/-- A write that the host path has checked: E0.64 carries E13's own copy of R_SHUNT with it (06 R193);
the words of a stopped open engine and of an engine that is not loaded hold nothing (09 R540, 06 R166). -/
def State.hostSigWrite (s : State) (a : Nat) (v : Word) : State :=
  let n := sigAxis a
  let j := sigEng a
  if s.noWords n j || !s.axOn n then s
  else
    let s := s.outWrite a v
    if !s.isOpen n j && j = 0 && sigWord a = 64 then s.modCh n fun c => { c with rShunt13 := v } else s

/-- What an engine or the fabric may store: not sensing inputs, reserved words or E12.2's own state, and
nothing into an absent or unpowered cluster or a stopped open engine (09 R254, R258, R540). -/
def State.engStore (s : State) (a : Nat) (v : Word) : State :=
  let n := sigAxis a
  let j := sigEng a
  let k := sigWord a
  if !s.axOn n || s.noWords n j then s
  else if !s.isOpen n j && (isSensing j k || isReserved j k) then s
  else s.outWrite a v

/-- The last good value of a parameter, its default while none has been read. -/
def State.lastGood (s : State) (n : AxisId) (j k : Nat) : Word :=
  match paramSpec j k with
  | none => 0#32
  | some p => let g := (s.axis n).ch.good.rd (1024 * j + k); if p.inRange g then g else p.dflt

/-- A parameter word where it is within its range, else its last good value. -/
def State.ranged (s : State) (n : AxisId) (j k : Nat) : Word :=
  let v := s.e n j k
  match paramSpec j k with
  | none => v
  | some p => if p.inRange v then v else s.lastGood n j k

/-- T_MOT_WARN is not below T_MOT_TRIP as E12 would read them (06 R162, R196). -/
def State.warnPairBad (s : State) (n : AxisId) (j k : Nat) : Bool :=
  j = 12 && (k = 66 || k = 67) && !F32.lt (s.ranged n 12 66) (s.ranged n 12 67)

/-- Reads a parameter as its stage does: a value out of range is not used, and the last good value stands (06
R162). -/
def State.param (s : State) (n : AxisId) (j k : Nat) : Word :=
  if s.warnPairBad n j k then s.lastGood n j k else s.ranged n j k

/-- A parameter word that its stage does not use: out of its range, out of order with its pair, or refused by the
stage for `also`. -/
def State.paramBad (s : State) (n : AxisId) (j : Nat) (also : Nat → Bool) (k : Nat) : Bool :=
  (match paramSpec j k with | some p => !p.inRange (s.e n j k) | none => false) || s.warnPairBad n j k || also k

/-- A stage reads parameter words, engine and word: it notes the good values, and raises SIGNAL_RANGE once if any is
not good. -/
def State.readWords (s : State) (n : AxisId) (ws : List (Nat × Nat)) (also : Nat → Bool := fun _ => false) : State :=
  let bad (e : Nat × Nat) : Bool := s.paramBad n e.1 also e.2
  let s' := ws.foldl (fun s e => if bad e then s else
    s.modCh n fun c => { c with good := c.good.wr (1024 * e.1 + e.2) (s.e n e.1 e.2) }) s
  if ws.any bad then s'.raise (axisSrc n 15) else s'

/-- The parameter words that the stage of engine j reads under its own number. E4 and E8, which start the slower steps
by them, read SPD_DIV and POS_DIV (06 R164; DEDUCED, log entry 160). -/
def stageWords (j : Nat) : List (Nat × Nat) :=
  paramList.filter fun e => e.1 = j && e ≠ (8, 68) && e ≠ (9, 65)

TRY IT » Exact copies of the lines from the start of the data up to the line holding "if !s.axOn n || s.noWords n j then s", both included, are all that is needed.

EXERCISE RESPONSE »
/-- A write that the host path has checked: E0.64 carries E13's own copy of R_SHUNT with it (06 R193);
the words of a stopped open engine and of an engine that is not loaded hold nothing (09 R540, 06 R166). -/
def State.hostSigWrite (s : State) (a : Nat) (v : Word) : State :=
  let n := sigAxis a
  let j := sigEng a
  if s.noWords n j || !s.axOn n then s
  else
    let s := s.outWrite a v
    if !s.isOpen n j && j = 0 && sigWord a = 64 then s.modCh n fun c => { c with rShunt13 := v } else s

/-- What an engine or the fabric may store: not sensing inputs, reserved words or E12.2's own state, and
nothing into an absent or unpowered cluster or a stopped open engine (09 R254, R258, R540). -/
def State.engStore (s : State) (a : Nat) (v : Word) : State :=
  let n := sigAxis a
  let j := sigEng a
  let k := sigWord a
  if !s.axOn n || s.noWords n j then s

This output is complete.